■ **Prompt**
Only one stretch of the data below is needed. Output the lines from the one with "theorem msgBase (octet" up to and including the one with "theorem msgStatic (octet", exactly as they stand.

** Records provided follows **

-- ==== Sys2Proof/Laws/PerInstr.lean ====
section
/-! SUPPORT. Statements made of every instruction, one lemma per constructor. -/

namespace Sys2Proof.Laws.EncodedOctet

/-- The rows of a format. -/
def tableOf : Format → List Row
  | .op => opTable
  | .msgId => msgTable

/-- A well-formed instruction is encoded as an octet that has the fixed bits of a row of its format,
and that row builds the instruction. -/
def Statement (i : Instr) : Prop :=
  i.wellFormed = true →
    ∃ r ∈ tableOf (encode i).1, hasPattern r.mask r.pattern (encode i).2 = true ∧ r.build (encode i).2 = i

/-- A row found in a table by its position. -/
theorem of_row {i : Instr} (n : Nat) (r : Row) (hr : (tableOf (encode i).1)[n]? = some r)
    (h : i.wellFormed = true → hasPattern r.mask r.pattern (encode i).2 = true ∧ r.build (encode i).2 = i) :
    Statement i :=
  fun hw => ⟨r, List.mem_of_getElem? hr, h hw⟩

theorem runOp : Statement .runOp := of_row 0 _ rfl fun _ => ⟨rfl, rfl⟩

theorem readOp : Statement .readOp := of_row 1 _ rfl fun _ => ⟨rfl, rfl⟩

theorem sweepOp : Statement .sweepOp := of_row 2 _ rfl fun _ => ⟨rfl, rfl⟩

theorem scanOp : Statement .scanOp := of_row 3 _ rfl fun _ => ⟨rfl, rfl⟩

theorem aisdec : Statement .aisdec := of_row 4 _ rfl fun _ => ⟨rfl, rfl⟩

theorem sdec : Statement .sdec := of_row 5 _ rfl fun _ => ⟨rfl, rfl⟩

theorem fir : Statement .fir := of_row 6 _ rfl fun _ => ⟨rfl, rfl⟩

theorem dec3 : Statement .dec3 := of_row 7 _ rfl fun _ => ⟨rfl, rfl⟩

theorem splitOp : Statement .splitOp := of_row 8 _ rfl fun _ => ⟨rfl, rfl⟩

theorem dec2 : Statement .dec2 := of_row 9 _ rfl fun _ => ⟨rfl, rfl⟩

theorem fmdem : Statement .fmdem := of_row 10 _ rfl fun _ => ⟨rfl, rfl⟩

theorem amenv : Statement .amenv := of_row 11 _ rfl fun _ => ⟨rfl, rfl⟩

theorem gate : Statement .gate := of_row 12 _ rfl fun _ => ⟨rfl, rfl⟩

theorem corr : Statement .corr := of_row 13 _ rfl fun _ => ⟨rfl, rfl⟩

theorem syncOp : Statement .syncOp := of_row 14 _ rfl fun _ => ⟨rfl, rfl⟩

theorem clearOp : Statement .clearOp := of_row 15 _ rfl fun _ => ⟨rfl, rfl⟩

theorem slice : Statement .slice := of_row 16 _ rfl fun _ => ⟨rfl, rfl⟩

theorem nrzi : Statement .nrzi := of_row 17 _ rfl fun _ => ⟨rfl, rfl⟩

theorem destuff : Statement .destuff := of_row 18 _ rfl fun _ => ⟨rfl, rfl⟩

theorem pack : Statement .pack := of_row 19 _ rfl fun _ => ⟨rfl, rfl⟩

theorem lensel : Statement .lensel := of_row 20 _ rfl fun _ => ⟨rfl, rfl⟩

theorem crc16 : Statement .crc16 := of_row 21 _ rfl fun _ => ⟨rfl, rfl⟩

theorem crcchk : Statement .crcchk := of_row 22 _ rfl fun _ => ⟨rfl, rfl⟩

theorem getbits : Statement .getbits := of_row 23 _ rfl fun _ => ⟨rfl, rfl⟩

theorem unpackPos : Statement .unpackPos := of_row 24 _ rfl fun _ => ⟨rfl, rfl⟩

theorem unpackBase : Statement .unpackBase := of_row 25 _ rfl fun _ => ⟨rfl, rfl⟩

theorem unpackStatic : Statement .unpackStatic := of_row 26 _ rfl fun _ => ⟨rfl, rfl⟩

theorem unpackUnknown : Statement .unpackUnknown := of_row 27 _ rfl fun _ => ⟨rfl, rfl⟩

theorem emitOp : Statement .emitOp := of_row 28 _ rfl fun _ => ⟨rfl, rfl⟩

theorem msgPos1 (octet : Byte) : Statement (.msgPos1 octet) := of_row 0 _ rfl fun hw => ⟨hw, rfl⟩

theorem msgPos2 (octet : Byte) : Statement (.msgPos2 octet) := of_row 1 _ rfl fun hw => ⟨hw, rfl⟩

theorem msgPos3 (octet : Byte) : Statement (.msgPos3 octet) := of_row 2 _ rfl fun hw => ⟨hw, rfl⟩

theorem msgBase (octet : Byte) : Statement (.msgBase octet) := of_row 3 _ rfl fun hw => ⟨hw, rfl⟩

theorem msgStatic (octet : Byte) : Statement (.msgStatic octet) := of_row 4 _ rfl fun hw => ⟨hw, rfl⟩

theorem msgUnknown0 (octet : Byte) : Statement (.msgUnknown0 octet) := of_row 5 _ rfl fun hw => ⟨hw, rfl⟩

theorem msgUnknown6to7 (octet : Byte) : Statement (.msgUnknown6to7 octet) := of_row 6 _ rfl fun hw => ⟨hw, rfl⟩

theorem msgUnknown8to15 (octet : Byte) : Statement (.msgUnknown8to15 octet) := of_row 7 _ rfl fun hw => ⟨hw, rfl⟩

theorem msgUnknown16to31 (octet : Byte) : Statement (.msgUnknown16to31 octet) := of_row 8 _ rfl fun hw => ⟨hw, rfl⟩

theorem msgUnknown32to63 (octet : Byte) : Statement (.msgUnknown32to63 octet) := of_row 9 _ rfl fun hw => ⟨hw, rfl⟩

end Sys2Proof.Laws.EncodedOctet
end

** End of Records provided **

■ **Exercise result**
theorem msgBase (octet : Byte) : Statement (.msgBase octet) := of_row 3 _ rfl fun hw => ⟨hw, rfl⟩

theorem msgStatic (octet : Byte) : Statement (.msgStatic octet) := of_row 4 _ rfl fun hw => ⟨hw, rfl⟩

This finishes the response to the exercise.